- Opening Delimiter -

-- ==== Sys2Proof/Certificates/Slice0/Obligations.lean ====
section
/-! DEFINITION. The statements for the provers. Statements about what an instruction does conclude that `exec` answers a next state. -/

open Sys2Proof Sys2Proof.Machine



/-! ## Encodings -/

/-- DECODE AND ENCODE AGREE: the word of every well-formed instruction decodes to it, with every operand at every value (R60 to R72). -/
def Obligations.RoundTrip : Prop := ∀ i w, i.wellFormed = true → encode i = some w → decode w = .ok i

/-- What the decoder accepts is well formed, and its word is the one it was read from (R78 row 6). -/
def Obligations.DecodeSound : Prop := ∀ w i, decode w = .ok i → i.wellFormed = true ∧ encode i = some w

/-- R75: the assigned opcodes are those of the grid, each the instruction its square names; a word is ILLEGAL_OP exactly where its opcode is
not assigned. -/
def Obligations.OpcodeGrid : Prop :=
  (∀ w, decode w = .error .illegalOp ↔ assigned (opOf w) = false) ∧
  (∀ w i, decode w = .ok i → gridAt (opOf w) = some (gridName i))

/-- A 1 in a reserved bit of a word is an ILLEGAL_FIELD (R60, R68, R78 row 6, R407). -/
def Obligations.ReservedBits : Prop := ∀ w, reservedSet w = true → decode w = .error .illegalField

/-- Words written out in the worked cases of the reference entries decode to the instructions they stand for (R60 to R68, R323, R353, R355). -/
def Obligations.SpecWords : Prop :=
  decode 0x4185002000001234 = .ok (.movi (.i 5 0 1 0 false 0x1234)) ∧
  decode 0x5503040004420000 = .ok (.actv (.r 3 2 0 0 true false false 4 2)) ∧
  decode 0x6006181150000040 =
    .ok (.ld { d := 3, a := 6, g := 0, gn := false, scope := 4, ord := 1, pol := 1, width := 2, sx := false, ka := false, kd := false, off := 0x40 }) ∧
  decode 0x0900000300000005 = .ok (.loop { g := 0, gn := false, a := 0, sub12 := 3, off := 5 }) ∧
  decode 0x7600080000000004 =
    .ok (.barv { d := 0, a := 2, g := 0, gn := false, scope := 0, ord := 0, b := 0, kd := false, ka := false, kb := false, sub6 := 0, imm := 4 }) ∧
  decode 0x9200100D01800009 =
    .ok (.mma { d := 0, a := 4, g := 0, gn := false, bsl := 1, mode := 2, q := true, fa := 0, fb := 1, ka := true, kd := false, sub6 := 0, imm := 9 }) ∧
  decode 0xA01410000A800040 =
    .ok (.rast { d := 10, a := 4, g := 0, gn := false, scope := 0, ord := 0, b := 5, kd := false, ka := true, kb := false, sub6 := 0, imm := 64 }) ∧
  decode 0xB400000700000000 = .ok (.bkpt { g := 0, gn := false, a := 0, sub12 := 7, d := 0, ka := false, imm := 0 }) ∧
  decode 0x0B28000000000000 = .ok (.yield { g := 2, gn := true, a := 0, sub12 := 0, off := 0 })

/-! ## Steps, checks and guards -/

/-- A STEP RUNS THE DECODED INSTRUCTION: when a pipe has the turn, its pack may issue and the fetched word decodes to `i`, the step is `exec i`
on the state after the fetch, with the pack as the one whose word executes and the word tagged where its pipe samples it (R315), and then the
end of a debug step that ran it (R50, R78, R312). -/
def Obligations.StepRunsDecoded : Prop :=
  ∀ s core pipe rest p n s0 w s1 i, s.agenda = .issue core pipe :: rest →
    AtIssue { s with agenda := rest, cur := none } core pipe p n s0 →
    s0.fetch p.core (s0.asidOf n) (s0.packLevel p) (wordAddr p.ca p.wi) = .ok w s1 → decode w = .ok i →
    step s = Machine.afterTurn (some p) (exec i (State.tagWord { s1 with cur := some (p.core, p.pipe) } p i))

/-- The fetched word is the eight bytes at the word's translated address, low byte first, where the core holds no older copy of them and
they are not poisoned; a fetch that no watchpoint sees changes nothing (R4, R42, R50, R308). -/
def Obligations.FetchReads : Prop :=
  ∀ s core asid level va pa leaf, s.watchpoints = [] → s.xlat (.core core) asid va.toNat level { write := false, fetch := true, bytes := 8 } = .ok pa leaf →
    s.poisoned pa 8 = false → freshCode s core pa →
    s.fetch core asid level va = .ok (BitVec.ofNat 64 (s.store.mem.val pa 8)) s

/-- The agenda's other turns (the model's own: DESIGN CHOICE, log 1): a device event executes as its instruction does, unless a checkpoint
holds it because it is a host write (R327); and with an empty agenda one cycle of the clock passes. -/
def Obligations.StepRunsEvent : Prop :=
  (∀ s i rest, s.agenda = .event i :: rest → State.hostHeld { s with agenda := rest, cur := none } i = none →
    step s = exec i { s with agenda := rest, cur := none }) ∧
  (∀ s i rest s1, s.agenda = .event i :: rest → State.hostHeld { s with agenda := rest, cur := none } i = some s1 → step s = .next s1) ∧
  (∀ s, s.agenda = [] → step s = exec .dtcTick { s with cur := none })

/-- No operation has an undefined outcome: every instruction and every step answers a next state (R6). -/
def Obligations.StepTotal : Prop := (∀ i s, ∃ t, exec i s = .next t) ∧ ∀ s, ∃ t, step s = .next t

/-- R78, rows 4 and 6: where the fetched word decodes to nothing, every thread of the pack takes ILLEGAL_OP or ILLEGAL_FIELD at the word, and
its record will hold the word. -/
def Obligations.UndecodableTraps : Prop :=
  ∀ s core pipe rest p n s0 w s1 e, s.agenda = .issue core pipe :: rest →
    AtIssue { s with agenda := rest, cur := none } core pipe p n s0 →
    s0.fetch p.core (s0.asidOf n) (s0.packLevel p) (wordAddr p.ca p.wi) = .ok w s1 → decode w = .error e →
    step s = .next ((s1.trapPack p w (trapOf (if e = .illegalOp then .illegalOp else .illegalField) 0)).afterTurn (some p))

/-- R78, rows 5 to 8: where a check of placement, clause fields, privilege or units fails, every thread of the pack takes its trap at the
word, whatever its guard or mask, and the word has no other effect. -/
def Obligations.FailedChecks : Prop :=
  ∀ i s p w info, encode i = some w → s.issuing = some p → s.wordFate i p = some info →
    exec i s = .next (afterWord i p (s.trapPack p w info))

/-- R77: at program level TRET, TLBI, CTXSV, CTXLD and SREAD of a supervisor-only register take PRIV; at supervisor level or above the
level stops none of them. -/
def Obligations.Privilege : Prop :=
  ∀ i s p, privileged i = true →
    (∀ w, encode i = some w → s.packLevel p = 0 → s.issuing = some p →
      (∀ t1 t2, clauseFate i w p.hdr p.wi p.pa p.pb t1 t2 = none) →
      exec i s = .next (s.trapPack p w (trapOf .priv 0))) ∧
    (∀ level, 0 < level → levelFate i s level = none)

/-- R69: a pack whose threads' guards are all false executes a CT, MR, AS, GX, MX or SY word with no effect at all, where no matrix unit of the pack
waits; the word retires and the threads go on past it. The guard is the predicate `G`, inverted when `GN` is 1; `G` 0 is always true, and
inverted always false. A VEC or XFN word has no guard: a prefix half in effect masks its threads (R73). -/
def Obligations.GuardOff : Prop :=
  (∀ i s p g gn w, guardField i = some (g, gn) → encode i = some w → runs i s p = true →
    (∀ n ∈ p.threads, ∃ t, s.thread? n = some t ∧ t.st = .issuing ∧ t.guard g gn = false) → s.unitOf p = none →
    exec i s = .next (idleWord i p s)) ∧
  (∀ i p g gn w, guardField i = some (g, gn) → encode i = some w → ∀ t, (ctxOf p i).active t = t.guard g gn) ∧
  (∀ (t : Thread) (g : BitVec 4), t.guard g false = (g == 0 || t.preds.getLsbD g.toNat) ∧ t.guard g true = !(g == 0 || t.preds.getLsbD g.toNat)) ∧
  (∀ i o sp w p, vecSpec i = some (o, sp) → encode i = some w → guardField i = none ∧
    ∀ t, (ctxOf p i).active t = (if pfV p.pa then t.pred (pfMp p.pa) != pfMn p.pa else true))

/-! ## Vector and control words -/

/-- Every vector, float, move and cross-lane word without kill bits, on a pack of any size: each active thread takes the result its
entry gives from its own operands (a cross-lane word from all lanes, R400), each masked-off thread is left as R73 says, and nothing else
that a thread holds, no memory, no other thread, no engine and no launch changes (R55, R56, R73, R135, R333). -/
def Obligations.VectorWords : Prop :=
  ∀ i o sp s p, vecSpec i = some (o, sp) → runs i s p = true → killRegs i = [] → p.threads.Nodup → p.threads ≠ [] →
  (∀ n ∈ p.threads, ∃ t r, s.thread? n = some t ∧ t.boundary = [] ∧ vectorResult i (ctxOf p i) s o sp t = some r ∧
    ((ctxOf p i).active t = true → trapFlags t.fctl r.flags = 0)) →
  ∃ u, exec i s = .next u ∧ u.clock = s.clock ∧ u.store = s.store ∧ u.engines = s.engines ∧ u.media = s.media ∧
    u.work.launches = s.work.launches ∧ u.work.groups = s.work.groups ∧ u.work.tasks = s.work.tasks ∧
    (∀ n, n ∉ p.threads → u.thread? n = s.thread? n) ∧
    ∀ n ∈ p.threads, ∀ t r, s.thread? n = some t → vectorResult i (ctxOf p i) s o sp t = some r →
      ∃ v, u.thread? n = some v ∧
        let w := if (ctxOf p i).active t then withResult o sp t r else maskedOff i (ctxOf p i) o sp t
        v.regs = w.regs ∧ v.preds = w.preds ∧ v.fstat = w.fstat ∧ v.fctl = t.fctl ∧ v.xfn = t.xfn ∧ v.region = t.region ∧
        v.calls = t.calls ∧ v.depth = t.depth ∧ v.batches = t.batches

/-- The same words with any kill bits and any enabled FP trap, on a pack whose one thread is active: the state is the thread with its
result, its killed sources spilled and the word retired, followed by the FP trap where a flag it raised is enabled (R58, R136, R294). -/
def Obligations.VectorWordsLone : Prop :=
  ∀ i o sp s p t r, vecSpec i = some (o, sp) → Lone i s p t → vectorResult i (ctxOf p i) s o sp t = some r →
    exec i s = .next (finish i p t.name s (s.modThread t.name (fun x => withResult o sp x r)) .next (fpAfter t.fctl r.flags))

/-- The control-transfer words complete: branches, calls, returns, the end of a thread, SWITCH, loops, YIELD and the timed waits take the effect of
their entries (R9, R299, R354, R355, R360, R373, R397, R398, R422, R431, R438, R448). -/
def Obligations.ControlWords : Prop :=
  ∀ i s p t s1 fate, Lone i s p t → ControlRule s p t i s1 fate → exec i s = .next (finish i p t.name s s1 fate)

/-! ## Memory words -/

/-- Every memory word of an active thread, LD, ST, LDS, STS, ATOM, ATOMS, RED and LDW, completes: a scratchpad access, a checked, synchronising or
atomic access and a device-register access are performed at the word, a plain one stands outstanding once it is translated, one that must
wait or that takes a replayable fault parks, and in each case the word retires (R47, R145, R157, R161, R162, R165, R177, R388, R391,
R420, R430). -/
def Obligations.AccessWords : Prop :=
  ∀ i s p t s1, Lone i s p t →
    (∀ req, requestOf i = some req → countsRoom s (req (ctxOf p i) s t).2) → AccessRule s p t i s1 →
    exec i s = .next (finish i p t.name s s1 .next)

/-- FENCE, the six CCTL words and WSET complete with the effect of their entries (R361, R379, R439). -/
def Obligations.CacheWords : Prop :=
  ∀ i s p t s1, Lone i s p t → CacheRule s p t i s1 → exec i s = .next (finish i p t.name s s1 .next)

/-! ## Copies, tiles, barriers -/

/-- The barrier words, TOWN, the copy words and the waits for batches complete with the effect of their entries (R200 to R204, R345, R351,
R357, R359, R364, R366, R371, R433). -/
def Obligations.SyncWords : Prop :=
  ∀ i s p t s1 fate after, Lone i s p t → SyncRule s p t i s1 fate after → exec i s = .next (finish i p t.name s s1 fate after)

/-! ## Queues and rings -/

/-- The queue words complete: a push appends, spills or blocks, a close counts down, a pop takes an entry, ends or blocks, an
amplifying push appends or drops, and then the queues of the core serve whom they can (R118 to R120, R276, R277, R416, R417). -/
def Obligations.QueueWords : Prop :=
  ∀ i s p t s1 fate, Lone i s p t → unwatched s (clusterOf t.name.core) = true → bit (s.dbg (clusterOf p.core) (0x300 + 8 * (p.core % 4))) 63 = false →
    QueueRule s p t i s1 fate → exec i s = .next ((finish i p t.name s s1 fate).serveCore p.core)

/-- QINIT, RGACQ, RGREL.REL and RGHOLD complete (R263 to R265, R415, R423). -/
def Obligations.RingWords : Prop :=
  ∀ i s p t s1 fate, Lone i s p t → RingRule s p t i s1 fate → exec i s = .next (finish i p t.name s s1 fate)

- Closing Delimiter -

▶ [Instructions to follow]
Scan the lines above for "(∀ n, n ∉ p.threads" and for "atomic access and". Repeat exactly the line holding each of them and every line in between.

▶ [Reply]
    (∀ n, n ∉ p.threads → u.thread? n = s.thread? n) ∧
    ∀ n ∈ p.threads, ∀ t r, s.thread? n = some t → vectorResult i (ctxOf p i) s o sp t = some r →
      ∃ v, u.thread? n = some v ∧
        let w := if (ctxOf p i).active t then withResult o sp t r else maskedOff i (ctxOf p i) o sp t
        v.regs = w.regs ∧ v.preds = w.preds ∧ v.fstat = w.fstat ∧ v.fctl = t.fctl ∧ v.xfn = t.xfn ∧ v.region = t.region ∧
        v.calls = t.calls ∧ v.depth = t.depth ∧ v.batches = t.batches

/-- The same words with any kill bits and any enabled FP trap, on a pack whose one thread is active: the state is the thread with its
result, its killed sources spilled and the word retired, followed by the FP trap where a flag it raised is enabled (R58, R136, R294). -/
def Obligations.VectorWordsLone : Prop :=
  ∀ i o sp s p t r, vecSpec i = some (o, sp) → Lone i s p t → vectorResult i (ctxOf p i) s o sp t = some r →
    exec i s = .next (finish i p t.name s (s.modThread t.name (fun x => withResult o sp x r)) .next (fpAfter t.fctl r.flags))

/-- The control-transfer words complete: branches, calls, returns, the end of a thread, SWITCH, loops, YIELD and the timed waits take the effect of
their entries (R9, R299, R354, R355, R360, R373, R397, R398, R422, R431, R438, R448). -/
def Obligations.ControlWords : Prop :=
  ∀ i s p t s1 fate, Lone i s p t → ControlRule s p t i s1 fate → exec i s = .next (finish i p t.name s s1 fate)

/-! ## Memory words -/

/-- Every memory word of an active thread, LD, ST, LDS, STS, ATOM, ATOMS, RED and LDW, completes: a scratchpad access, a checked, synchronising or
atomic access and a device-register access are performed at the word, a plain one stands outstanding once it is translated, one that must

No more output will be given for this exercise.